Input material below:
/-- The job after an outcome boundary (R456, R496). -/
def State.nextStep (s : State) (committed : Bool) : State :=
  let s := s.forgetStep
  match s.job with
  | none => s
  | some j =>
    match s.prog j.program with
    | none => s
    | some p =>
      if j.ending then { s with job := none }.set R.mgmtJobState 0
      else
        let run := if committed then p.intermissions s.stepCount else []
        let base := j.base + run.foldl (fun m a => max m (a.deadline + 1)) p.stepCues
        { s with job := some { j with
            base := base, due := j.due ++ (run.map fun a => ⟨a, j.base⟩) ++ p.stepActs base, fresh := true,
            skipping := false, shiftMark := s.shift, outcomeAt := none } }

/-- Step 5: the outcome of a Curtain, and the job's next step. A program without a Curtain act goes on when every act of a step has
started (DESIGN CHOICE, log 23). -/
def State.outcomeStep (s : State) (n : Nat) (held : Bool) : State :=
  match s.job with
  | none => s
  | some j =>
    match j.outcomeAt, s.commit.outcome with
    | some at_, some commit => if held ∨ n < at_ then s else (s.outcomeBoundary n held).nextStep commit
    | some _, none => s
    | none, _ =>
      if !j.due.isEmpty then s
      else if j.ending then (if s.acts.isEmpty then s.nextStep false else s)
      else s.nextStep false

/-- Step 6: acts that are due, in table order. -/
def State.startActs (s : State) (n : Nat) : State :=
  match s.job with
  | none => s
  | some j =>
    let due := j.due.filter fun d => d.base + d.desc.start + s.shift == n
    let s : State := { s with job := some { j with due := j.due.filter fun d => d.base + d.desc.start + s.shift != n } }
    due.foldl (fun (s : State) d => s.startAct n d) s

/-- The hops that this module's markers advertise (R40, R43). -/
def State.hopsOut (s : State) : Nat :=
  if s.flagReg R.cueAlignCtrlRoot then 0
  else if s.cue.hasParent ∨ s.get R.cueAlignStatusState = 3 then s.get R.cueAlignStatusHops
  else 0xFF

/-- The cue marker (R45, R338). -/
def State.marker (s : State) (f : Flood) : CtlWord :=
  let n := s.cueNow
  s.ctlWord 1 0 [n % 2 ^ 32, n / 2 ^ 32, f.digOr.toNat + f.digAnd.toNat * 2 ^ 16,
    boolNat f.busy + boolNat f.accept * 2 + s.hopsOut * 4 + s.get R.cuePeriodUs * 2 ^ 16]

/-- Step 7: the marker, on every trained port. -/
def State.markersOut (s : State) (f : Flood) : State :=
  (portList.filter s.portUp).foldl (fun (s : State) p => s.sendCtl p 1 (s.marker f)) s

/-- The first frame that a port sends after a boundary carries a ledger flit, also where the port trains first (R344). -/
def State.ledgersDue (s : State) : State := portList.foldl State.oweLedger s

/-- The four ageing offsets. -/
def State.setOffsets (s : State) (l : List Nat) : State :=
  [0, 1, 2, 3].foldl (fun (s : State) d => s.set (R.pwrAgeOffset.at_ d) (l.getD d 0)) s

/-- The deadline boundary of a completed Intermission act (R380): offsets that were planned for it come into force. -/
def State.gapEnds (s : State) (n : Nat) : State :=
  if s.pwr.gap.any fun d => decide (d ≤ n) then
    let s := match s.pwr.planned with
      | some l => s.setOffsets l
      | none => s
    { s with pwr := { s.pwr with gap := none, planned := none, testEnd := none } }
  else s

/-- A module with no torus port and no root has no cue to follow and starts no act (R47). Its cues count as held (DESIGN CHOICE, log
69). -/
def State.leaderless (s : State) : Bool := s.torusPorts.isEmpty && !s.flagReg R.cueAlignCtrlRoot

/-- The cue that the next boundary begins (R44). -/
def State.nextCue (s : State) : Nat := (s.cueNow + 1) % 2 ^ 64

/-- The cue that ends is held (R47, R52). -/
def State.heldNow (s : State) : Bool := s.cue.flood.busy || s.cue.flood.held || s.leaderless

/-- Steps 1 to 3 of R52: the state in which step 4 finds the module at its next boundary. -/
def State.toSheets (s : State) : State :=
  let n := s.nextCue
  let held := s.heldNow
  let s : State := { s with evCount := [], cue := { s.cue with boundaryTime := s.time } }
  let s := s.set2 R.cueCurCueLo R.cueCurCueHi n
  let s := (s.ledgersDue.gapEnds n).deadlineCheck n
  let s := if held then (s.set R.cueShift ((s.shift + 1) % 2 ^ 32)).inc R.cueHoldCues 1 else s
  s.holdLimitCheck n

/-- Everything a module does at its next cue boundary. -/
def State.boundary (s : State) : State :=
  let n := s.nextCue
  let fl := s.cue.flood
  let held := s.heldNow
  let (s, accept, digest) := s.toSheets.sheetBoundary n fl
  let s := s.outcomeStep n held
  let s : State := if held then { s with pwr := { s.pwr with leadStay := s.pwr.leadStay || s.pwr.lead } } else s.startActs n
  let own : Flood :=
    { busy := s.acts.any (·.busy), held := false, accept := accept, digOr := BitVec.ofNat 16 digest,
      digAnd := BitVec.ofNat 16 digest }
  let s : State := { s with cue := { s.cue with prev := fl, flood := own } }
  s.markersOut own

def execCueBoundary (s : State) : Host.Outcome State Fault Refusal :=
  if s.dataOn then done s.boundary else done s

/-! ## Completion (R56, R158, R272, R386) -/

def EngQ.idle (e : EngQ) : Bool := e.stream.isEmpty && e.held.isEmpty

/-- Nothing of a core is still to issue, and what it issued has completed by act cycle `t`. -/
def CoreSt.idle (k : CoreSt) (t : Nat) : Bool :=
  k.mat.idle && k.vec.idle && k.mov.idle && k.syn.idle && k.wait.isNone && k.priv.isEmpty &&
    decide (k.mat.lastDone ≤ t ∧ k.vec.lastDone ≤ t ∧ k.mov.lastDone ≤ t ∧ k.syn.lastDone ≤ t)

def GroupSt.idle (x : GroupSt) : Bool := x.stream.isEmpty && x.held.isEmpty && x.run.isNone

/-- The act's last command has completed (R158); a Curtain act's also needs its final decision and its preparation (R193, R313). -/
def State.actDone (s : State) (a : ActiveAct) (t : Nat) : Bool :=
  (s.cores.all fun k => !bitAt a.desc.rows (k.1 / 256) || k.2.idle t) &&
  (s.movers.all fun m => !bitAt a.desc.rows (m.cell / 8)) &&
  ((setBitsOf 16 a.desc.groups).all fun g => (s.group g).idle) &&
  (a.desc.type != 3 || (s.commit.outcome.isSome && s.scale.ready))

/-- Time from completion to the absolute deadline, in ns (R56). -/
def State.slack (s : State) (a : ActiveAct) : Int :=
  (s.cue.boundaryTime.toNat : Int) + ((a.deadline : Int) - s.cueNow) * (s.get R.cuePeriodUs * 1000 : Nat) - s.time.toNat

/-- The slack record (R272). -/
def State.slackRecord (s : State) (a : ActiveAct) (m : ActMeasure) (slack : Nat) : State :=
  if !s.flagReg R.collSlackCtrlEn then s
  else
    let size := 2 ^ s.get R.collSlackSize
    let wr := s.get R.collSlackWrptr % size
    let b := wordsLe [s.stepCount % 2 ^ 32, a.desc.act % 2 ^ 16 + a.desc.program % 2 ^ 8 * 2 ^ 16, slack, m.localWait % 2 ^ 32,
      m.creditWait % 2 ^ 32, m.arrivalWait % 2 ^ 32, a.minClock % 2 ^ 16, a.start % 2 ^ 32]
    let s := s.tierWrite (s.get2 R.collSlackBaseLo R.collSlackBaseHi + 32 * wr) b []
    s.set R.collSlackWrptr ((wr + 1) % size)

/-- The act completes. A slack beyond a signed 32-bit number is kept modulo 2^32 (DESIGN CHOICE, log 67: R56 gives no value). -/
def State.endAct (s : State) (a : ActiveAct) (m : ActMeasure) : State :=
  let s := (s.leaveRows a.desc.rows).tellDrops a
  let s := (setBitsOf 16 a.desc.groups).foldl State.dropEarly s
  let slack := unsignedOf 32 (s.slack a)
  let s := s.set R.cueLastSlack slack
  let s := s.slackRecord a m slack
  let s := if s.flagReg R.pwrCtrlLearn then s.set (R.pwrExpectW.at_ (a.desc.phase % 8)) (min m.peakW 8191) else s
  let s := s.traceAct 2 a.desc slack m.actCycle
  let s : State := if a.intermission then { s with pwr := { s.pwr with gap := some a.deadline } } else s
  { s with acts := s.acts.filter fun b => decide (b.desc.act ≠ a.desc.act) }

def execActComplete (second : Bool) (m : ActMeasure) (s : State) : Host.Outcome State Fault Refusal :=
  match s.acts[if second then 1 else 0]? with
  | none => done s
  | some a => if s.dataOn && s.actDone a m.actCycle then done (s.endAct a m) else done s

/-! ## Refill (R153) -/

/-- The queue of a cell that is refilled next: the fewest commands, then the lowest core, then matrix, vector, mover, sync. Queues
with nothing to come or with no room are passed over. -/
def State.neediest (s : State) (cell : Nat) : Option (Nat × Nat) :=
  let l := (s.cores.filter fun k => k.1 / 32 == cell).flatMap fun k =>
    (List.range 4).filterMap fun q =>
      let e := k.2.queue q
      if e.stream.isEmpty ∨ 64 ≤ e.held.length then none else some (e.held.length, k.1 % 32, q)
  (l.foldl (fun (b : Option (Nat × Nat × Nat)) x =>
    match b with
    | none => some x
    | some y => if x.1 < y.1 then some x else some y) none).map (·.2)

def State.refill (cell cycle : Nat) : Nat → State → State
  | 0, s => s
  | n + 1, s =>
    match s.neediest cell with
    | none => s
    | some (core, q) =>
      let k := s.core cell core
      let e := k.queue q
      let e := { e with stream := e.stream.drop 1, held := e.held ++ (e.stream.take 1).map fun t => (t, cycle + 1) }
      State.refill cell cycle n (s.setCore cell core (k.setQueue q e))

/-- Up to 8 commands of a core cycle; they can issue from the next cycle. -/
def execQueueRefill (cell : CellId) (cycle : Nat) (s : State) : Host.Outcome State Fault Refusal :=
  if s.dataOn && (s.actOfCell cell).isSome then done (State.refill cell cycle 8 s) else done s

end Sys2Proof.Machine
end

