-- ==== Sys2Proof/Machine/Align.lean ====
section
/-! DEFINITION. Cue alignment (R38 to R47, R445, R446, R487): link delays, the root's count, parents, lock and loss, received
markers, and reading the counter. -/

namespace Sys2Proof.Machine

open Sys2Proof

def State.root (s : State) : Bool := s.flagReg R.cueAlignCtrlRoot

def State.alignState (s : State) : Nat := s.get R.cueAlignStatusState

/-- 100 ms, the seed window (R40). -/
def SEEDWINDOW : DWord := 100000000

def Waiting.shift (d : DWord) : Waiting → Waiting
  | .write off data po since => .write off data po (since.map (· + d))
  | .mover id since => .mover id (since.map (· + d))
  | .remote r since => .remote r (since.map (· + d))
  | .cxl a since => .cxl a (since.map (· + d))
  | .hostRead f => .hostRead f

def PortSt.shift (d : DWord) (x : PortSt) : PortSt :=
  { x with probeSent := x.probeSent.map (· + d), lastProbe := x.lastProbe + d, nbrTime := x.nbrTime.map (· - d) }

/-- A counter is set once (R38): its new value, and the cue numbering it comes with. The module's own marks on the counter move
with it. -/
def State.setCounter (s : State) (t : DWord) (cue : Nat) : State :=
  let d := t - s.time
  let s : State := { s with
    time := t, cue := { s.cue with counterSet := true, boundaryTime := s.cue.boundaryTime + d },
    start := { s.start with stepBegan := s.start.stepBegan + d, step0End := s.start.step0End + d },
    pwr := { s.pwr with planAt := s.pwr.planAt + d, testEnd := s.pwr.testEnd.map (· + d) },
    ports := s.ports.map fun (x : Nat × PortSt) => (x.1, x.2.shift d) }
  let s := s.setMem { s.mem with snapAt := s.mem.snapAt.map (· + d), waiting := s.mem.waiting.map (Waiting.shift d) }
  s.set2 R.cueCurCueLo R.cueCurCueHi (cue % 2 ^ 64)

/-- The root's counter counts as set (R40, R445): it follows no one, so it is LOCKED. -/
def State.rootSet (s : State) : State :=
  ({ s with cue := { s.cue with counterSet := true, phase := .done, hasParent := false } }).set R.cueAlignStatusState 2

/-- Torus ports with a marker of their neighbour's own since this alignment began that advertises fewer than 0xFF hops. -/
def State.candidates (s : State) : List Nat :=
  s.torusPorts.filter fun p => let x := s.port p; x.fresh && x.nbrTime.isSome && decide (x.nbrHops < 255)

/-- The count of a neighbour as its last marker gives it: timestamp and delay, counted on (R40); DELAY is in units of 1/16 ns. -/
def State.countFrom (s : State) (p : Nat) : DWord :=
  s.time + (s.port p).nbrTime.getD 0 + BitVec.ofNat 64 (s.get (R.portDelay p) / 16)

def State.cueFrom (s : State) (p : Nat) : Nat := s.cueNow + (s.port p).nbrCue

/-- The fewest hops; ties to the lowest port number. -/
def State.fewest (s : State) (l : List Nat) : Option Nat :=
  l.foldl (fun b p => match b with
    | none => some p
    | some q => if (s.port p).nbrHops < (s.port q).nbrHops then some p else some q) none

/-- A module follows a parent (R40). -/
def State.follow (s : State) (p : Nat) : State :=
  let s := (s.set R.cueAlignStatusParent p).set R.cueAlignStatusHops ((s.port p).nbrHops + 1)
  { s with cue := { s.cue with hasParent := true, inBand := 0, outBand := 0 } }

/-- A module that is not the root takes its parent when a neighbour advertises one. -/
def State.chooseParent (s : State) : State :=
  match s.fewest s.candidates with
  | none => s
  | some p =>
    let s := if s.cue.counterSet then s else s.setCounter (s.countFrom p) (s.cueFrom p)
    let s := s.follow p
    { s with cue := { s.cue with phase := .done } }

/-- The root, once every torus port has measured its delay (R40 step 2). A seed edge is held as SEED_TIME less its own count. -/
def State.rootDecides (s : State) : State :=
  if s.cue.counterSet then s.rootSet
  else match s.candidates.head? with
    | some p => (s.setCounter (s.countFrom p) (s.cueFrom p)).rootSet
    | none =>
      if s.flagReg R.cueAlignCtrlUseSeed then
        match s.cue.seedEdge with
        | some d => (s.setCounter (s.time + d) 0).rootSet
        | none => { s with cue := { s.cue with phase := .seedWindow, windowEnd := some (s.time + SEEDWINDOW) } }
      else (s.set2 R.cueCurCueLo R.cueCurCueHi 0).rootSet

/-- Step 1 of an alignment has ended. -/
def State.measured (s : State) : State :=
  if s.root then s.rootDecides
  else ({ s with cue := { s.cue with phase := .waiting } } : State).chooseParent

/-! ## Delay probes (R40, R338) -/

/-- A probe with an index, telling when the peer's last probe arrived. Its own time is kept until the peer tells of it. -/
def State.sendProbe (s : State) (p index : Nat) : State :=
  let x := s.port p
  let s := s.setPort p { x with probeSent := x.probeSent ++ [s.time] }
  s.sendCtl p 0 (s.ctlWord 5 0 [x.lastProbe.toNat % 2 ^ 32, x.lastProbe.toNat / 2 ^ 32, index % 1024])

/-- An alignment begins (R40). A module that reports LOCKED or HOLDOVER keeps reporting it. -/
def State.beginAlign (s : State) : State :=
  let l := s.torusPorts
  let s : State := { s with cue := { s.cue with
    phase := .probing, began := s.time, measured := [], seedEdge := none, windowEnd := none, inBand := 0, outBand := 0 } }
  let s := if s.alignState = 0 then s.set R.cueAlignStatusState 1 else s
  let s := portList.foldl (fun (s : State) p => s.setPort p { s.port p with
    probes := 0, probeSum := 0, probeSent := [], finals := 0, measured := false, fresh := false, nbrTime := none, nbrHops := 255 }) s
  if l.isEmpty then s.measured else l.foldl (fun s p => s.sendProbe p 0) s

def execAlignStart (path : Path) (s : State) : Host.Outcome State Fault Refusal :=
  s.writeAt path R.cueAlignCtrlStart fun s => if s.dataOn then s.beginAlign else s

/-- A write of ALIGN_CTRL. -/
def State.writeAlignCtrl (s : State) (v : Nat) : State :=
  let s := (s.set R.cueAlignCtrlRoot (v % 2)).set R.cueAlignCtrlUseSeed (v / 2 % 2)
  if bitAt v 2 ∧ s.dataOn then s.beginAlign else s

/-- The port measures its delay: it has fewer than 1,024 round trips. -/
def State.measuring (s : State) (p : Nat) : Bool :=
  decide (s.cue.phase = .probing) && !(s.port p).measured && decide (s.allot p < 6 ∧ (s.port p).probes < 1024)

/-- A delay probe (R40, log 91). It tells when this module's oldest probe not yet told of arrived: with its own times, that is a round
trip, less the time that the peer held it. It is answered, so that the peer gets its round trip: by the next probe while this port
measures, and after that while the peer's index shows that it still measures. An end sends the number of round trips it has as its
index, 1,023 when it has all. -/
def execDelayProbeReceived (p : PortId) (m : Probe) (s : State) : Host.Outcome State Fault Refusal :=
  let w := cwWords m.word
  if !s.dataOn ∨ !s.portIsUp p ∨ !cwCrcOk m.word then done s
  else if bitsOf (w.getD 0 0) 0 8 ≠ 5 then done (s.inc (R.portCwInvalid p) 1)
  else
    let x := s.port p
    let peerSent := BitVec.ofNat 64 (w.getD 1 0 + 2 ^ 32 * w.getD 2 0)
    let mineCame := BitVec.ofNat 64 (w.getD 3 0 + 2 ^ 32 * w.getD 4 0)
    let index := bitsOf (w.getD 5 0) 0 10
    let tells : Bool := mineCame != 0 && mineCame != x.probeTold
    let y : PortSt := { x with
      lastProbe := m.arrived, probeTold := if tells then mineCame else x.probeTold, finals := if index < 1023 then 0 else x.finals + 1 }
    let y : PortSt := match x.probeSent with
      | sent :: l =>
        let total := (m.arrived - sent).toNat
        let held := (peerSent - mineCame).toNat
        if !tells ∨ total < held then y
        else if s.measuring p then { y with probeSent := l, probes := x.probes + 1, probeSum := x.probeSum + (total - held) }
        else { y with probeSent := l }
      | [] => y
    let s := s.setPort p y
    done (if s.measuring p then s.sendProbe p y.probes
      else if index < 1023 ∨ x.finals < 2 then s.sendProbe p 1023
      else s)

/-- A port's 1,024 probes are done: half the mean round trip, in units of 1/16 ns, is its delay (R371). Flood time and the least period come with it (R46). -/
def execAlignMeasureDone (p : PortId) (floodNs : Nat) (s : State) : Host.Outcome State Fault Refusal :=
  let x := s.port p
  if !s.dataOn ∨ s.cue.phase ≠ .probing ∨ x.measured ∨ x.probes < 1024 ∨ 6 ≤ s.allot p then done s
  else
    let s := s.setPort p { x with measured := true }
    let s := s.set (R.portDelay p) (min (x.probeSum * 16 / 2048) (2 ^ 24 - 1))
    let s := s.set R.cueFloodNs (min floodNs (2 ^ 24 - 1))
    let s := s.set R.cueMinPeriodUs (max 20 (min (ceilDiv (2 * floodNs) 1000) 65535))
    let s : State := { s with cue := { s.cue with measured := s.cue.measured ++ [p.val] } }
    done (if s.torusPorts.all s.cue.measured.contains then s.measured else s)

/-! ## The cue seed pair (R40, R487) -/

def validPulse (m : SeedPulse) : Bool := decide (100 ≤ m.width ∧ m.width ≤ 10000 ∧ 1000000 ≤ m.gap)

/-- A pulse at the root. One before the end of the measurement waits for it; one inside the window sets the counter. -/
def execCueSeedPulse (m : SeedPulse) (s : State) : Host.Outcome State Fault Refusal :=
  let c := s.cue
  let seed := BitVec.ofNat 64 (s.get2 R.cueSeedTimeLo R.cueSeedTimeHi)
  if !s.dataOn ∨ !s.root ∨ !s.flagReg R.cueAlignCtrlUseSeed ∨ c.counterSet ∨ !validPulse m ∨ m.edge < c.began then done s
  else match c.phase with
    | .probing => done { s with cue := { c with seedEdge := some (c.seedEdge.getD (seed - m.edge)) } }
    | .seedWindow =>
      if (c.windowEnd.getD 0) < m.edge then done s else done ((s.setCounter (s.time + (seed - m.edge)) 0).rootSet)
    | _ => done s

/-- 100 ms with no valid pulse: the root keeps its own count. -/
def execAlignSeedWindowEnd (s : State) : Host.Outcome State Fault Refusal :=
  if s.dataOn && decide (s.cue.phase = .seedWindow) then done (s.set2 R.cueCurCueLo R.cueCurCueHi 0).rootSet else done s

/-! ## Lock and loss (R40 step 4, R43) -/

def execAlignLocked (s : State) : Host.Outcome State Fault Refusal :=
  if s.dataOn && !s.root && s.cue.hasParent && s.cue.counterSet && decide (64 ≤ s.cue.inBand) then
    done (s.set R.cueAlignStatusState 2)
  else done s

/-- The neighbour behind a port. -/
def State.peerOf (s : State) (p : Nat) : Nat := s.get2 (R.portPeerIdLo p) (R.portPeerIdHi p)

/-- 16 consecutive markers beyond ±2 ns: another parent, or holdover. -/
def execAlignLost (s : State) : Host.Outcome State Fault Refusal :=
  if !s.dataOn ∨ s.root ∨ s.alignState ≠ 2 ∨ !s.cue.hasParent ∨ s.cue.outBand < 16 then done s
  else
    let lost := s.peerOf (s.get R.cueAlignStatusParent)
    let l := s.candidates.filter fun p =>
      s.peerOf p != lost && decide ((s.port p).nbrHops ≤ s.get R.cueAlignStatusHops)
    let s := (s.set R.cueAlignStatusState 3).cause vTIME
    match s.fewest l with
    | some p => done ((s.raise 0x0104 pgCUE { detail := p }).follow p)
    | none =>
      let s : State := { s with cue := { s.cue with hasParent := false, inBand := 0, outBand := 0 } }
      done (s.raise 0x0104 pgCUE { detail := 32 })

/-! ## Markers (R45, R47) -/

def Flood.join (a b : Flood) : Flood :=
  { busy := a.busy || b.busy, held := a.held, accept := a.accept && b.accept, digOr := a.digOr ||| b.digOr,
    digAnd := a.digAnd &&& b.digAnd }

/-- What a marker tells of its cue. -/
def floodOf (w : List Nat) : Flood :=
  let w5 := w.getD 5 0
  let w6 := w.getD 6 0
  { busy := bitAt w6 0, held := false, accept := bitAt w6 1, digOr := BitVec.ofNat 16 w5, digAnd := BitVec.ofNat 16 (w5 / 2 ^ 16) }

/-- A marker goes on to all other ports. -/
def State.relayMarker (s : State) (p : Nat) (w : CtlWord) : State :=
  let l := cwWords w
  let hops := bitsOf (l.getD 0 0) 8 8
  let fwd := cwSeal ((l.take 7).set 0 (l.getD 0 0 - hops * 2 ^ 8 + (hops + 1) % 256 * 2 ^ 8))
  (portList.filter fun q => s.portUp q && decide (q ≠ p)).foldl (fun s q => s.sendCtl q 1 fwd) s

/-- The neighbour's own marker: its hops, time and cue, and the residual when it is the parent's. A root that waits for its seed takes
its count and numbering from a neighbour that carries one (R40, R446). -/
def State.neighbourMarker (s : State) (p : Nat) (w : List Nat) (m : MarkerIn) (cue : Nat) : State :=
  let sent := BitVec.ofNat 64 (w.getD 1 0 + 2 ^ 32 * w.getD 2 0)
  let hops := bitsOf (w.getD 6 0) 2 8
  let s := s.setPort p { s.port p with
    nbrHops := hops, nbrTime := some (sent - m.arrived), nbrCue := (cue + 2 ^ 64 - s.cueNow) % 2 ^ 64, fresh := true }
  if s.cue.hasParent ∧ s.get R.cueAlignStatusParent = p then
    let r := m.residual.natAbs
    let s := s.set R.cueAlignOffset (unsignedOf 16 (max (-32768) (min 32767 m.residual)))
    let s := if hops < 255 then s.set R.cueAlignStatusHops (hops + 1) else s
    { s with cue := { s.cue with
      inBand := if 20 * r ≤ 112 then s.cue.inBand + 1 else 0, outBand := if 32 < r then s.cue.outBand + 1 else 0 } }
  else if s.cue.phase = .waiting ∧ !s.root then s.chooseParent
  else if s.cue.phase = .seedWindow ∧ s.root ∧ !s.candidates.isEmpty then s.rootDecides
  else s

/-- A cue marker on a port. -/
def State.takeMarker (s : State) (p : Nat) (m : MarkerIn) : State :=
  let w := cwWords m.word
  let cue := w.getD 3 0 + 2 ^ 32 * w.getD 4 0
  let now := s.cueNow
  let known := s.cue.counterSet
  let before := (now + 2 ^ 64 - 1) % 2 ^ 64
  if bitsOf (w.getD 6 0) 16 16 ≠ s.get R.cuePeriodUs ∨ (known ∧ cue ≠ now ∧ cue ≠ before) then s.inc (R.portCwInvalid p) 1
  else
    let own : Bool := bitsOf (w.getD 0 0) 8 8 == 0
    let info := floodOf w
    let old := if known ∧ cue = before then s.cue.prev else s.cue.flood
    let new := old.join info
    let s : State :=
      if !known then s
      else if cue = before then { s with cue := { s.cue with prev := new } }
      else (({ s with cue := { s.cue with flood := new } } : State)).setPort p { s.port p with markerCue := some cue }
    let s := if known ∧ new ≠ old then s.relayMarker p m.word else s
    if own ∧ s.allot p < 6 then s.neighbourMarker p w m cue else s

def execCueMarkerReceived (p : PortId) (m : MarkerIn) (s : State) : Host.Outcome State Fault Refusal :=
  if !s.dataOn ∨ !s.portIsUp p ∨ !cwCrcOk m.word then done s
  else if bitsOf m.word.w0.toNat 0 8 ≠ 1 then done (s.inc (R.portCwInvalid p) 1)
  else done (s.takeMarker p m)

/-- No marker of the current cue has come on a port by its end. -/
def execMarkerLate (p : PortId) (s : State) : Host.Outcome State Fault Refusal :=
  if s.dataOn && s.portIsUp p && (s.port p).markerCue != some s.cueNow then
    done (s.raise 0x0106 pgCUE { port := p, detail := s.cueNow % 2 ^ 32 })
  else done s

/-- No torus port has delivered a marker of the current cue. -/
def execCueIsolated (s : State) : Host.Outcome State Fault Refusal :=
  let l := s.torusPorts
  if !s.dataOn ∨ l.isEmpty ∨ l.any (fun p => (s.port p).markerCue == some s.cueNow) then done s
  else
    let s := (s.raise 0x0105 pgCUE { detail := s.cueNow % 2 ^ 32 }).cause vTIME
    done { s with cue := { s.cue with flood := { s.cue.flood with held := true } } }

/-! ## Reading the counter (R39) -/

/-- A read of TIME_LO latches the upper half; on a page that does not answer it returns 0 (R410, R443). -/
def execTimeLoRead (path : Path) (s : State) : Host.Outcome State Fault Refusal :=
  if !s.pathOpen path then done s
  else if !s.pageOpen R.cueTimeLo.page then done ((s.refuseAccess path R.cueTimeLo.addr).emit (.readData path 0))
  else
    let t := s.time.toNat
    done ((s.set R.cueTimeHi (t / 2 ^ 32)).emit (.readData path (BitVec.ofNat 32 t)))

end Sys2Proof.Machine
end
End of Input material.
**Assignment:**
Among the entries above, find the line with "if !j.due.isEmpty then s" and the line with "def State.gapEnds (s"; give again exactly these two lines and all lines between them.

**Solution to this exercise:**
      if !j.due.isEmpty then s
      else if j.ending then (if s.acts.isEmpty then s.nextStep false else s)
      else s.nextStep false

/-- Step 6: acts that are due, in table order. -/
def State.startActs (s : State) (n : Nat) : State :=
  match s.job with
  | none => s
  | some j =>
    let due := j.due.filter fun d => d.base + d.desc.start + s.shift == n
    let s : State := { s with job := some { j with due := j.due.filter fun d => d.base + d.desc.start + s.shift != n } }
    due.foldl (fun (s : State) d => s.startAct n d) s

/-- The hops that this module's markers advertise (R40, R43). -/
def State.hopsOut (s : State) : Nat :=
  if s.flagReg R.cueAlignCtrlRoot then 0
  else if s.cue.hasParent ∨ s.get R.cueAlignStatusState = 3 then s.get R.cueAlignStatusHops
  else 0xFF

/-- The cue marker (R45, R338). -/
def State.marker (s : State) (f : Flood) : CtlWord :=
  let n := s.cueNow
  s.ctlWord 1 0 [n % 2 ^ 32, n / 2 ^ 32, f.digOr.toNat + f.digAnd.toNat * 2 ^ 16,
    boolNat f.busy + boolNat f.accept * 2 + s.hopsOut * 4 + s.get R.cuePeriodUs * 2 ^ 16]

/-- Step 7: the marker, on every trained port. -/
def State.markersOut (s : State) (f : Flood) : State :=
  (portList.filter s.portUp).foldl (fun (s : State) p => s.sendCtl p 1 (s.marker f)) s

/-- The first frame that a port sends after a boundary carries a ledger flit, also where the port trains first (R344). -/
def State.ledgersDue (s : State) : State := portList.foldl State.oweLedger s

/-- The four ageing offsets. -/
def State.setOffsets (s : State) (l : List Nat) : State :=
  [0, 1, 2, 3].foldl (fun (s : State) d => s.set (R.pwrAgeOffset.at_ d) (l.getD d 0)) s

/-- The deadline boundary of a completed Intermission act (R380): offsets that were planned for it come into force. -/
def State.gapEnds (s : State) (n : Nat) : State :=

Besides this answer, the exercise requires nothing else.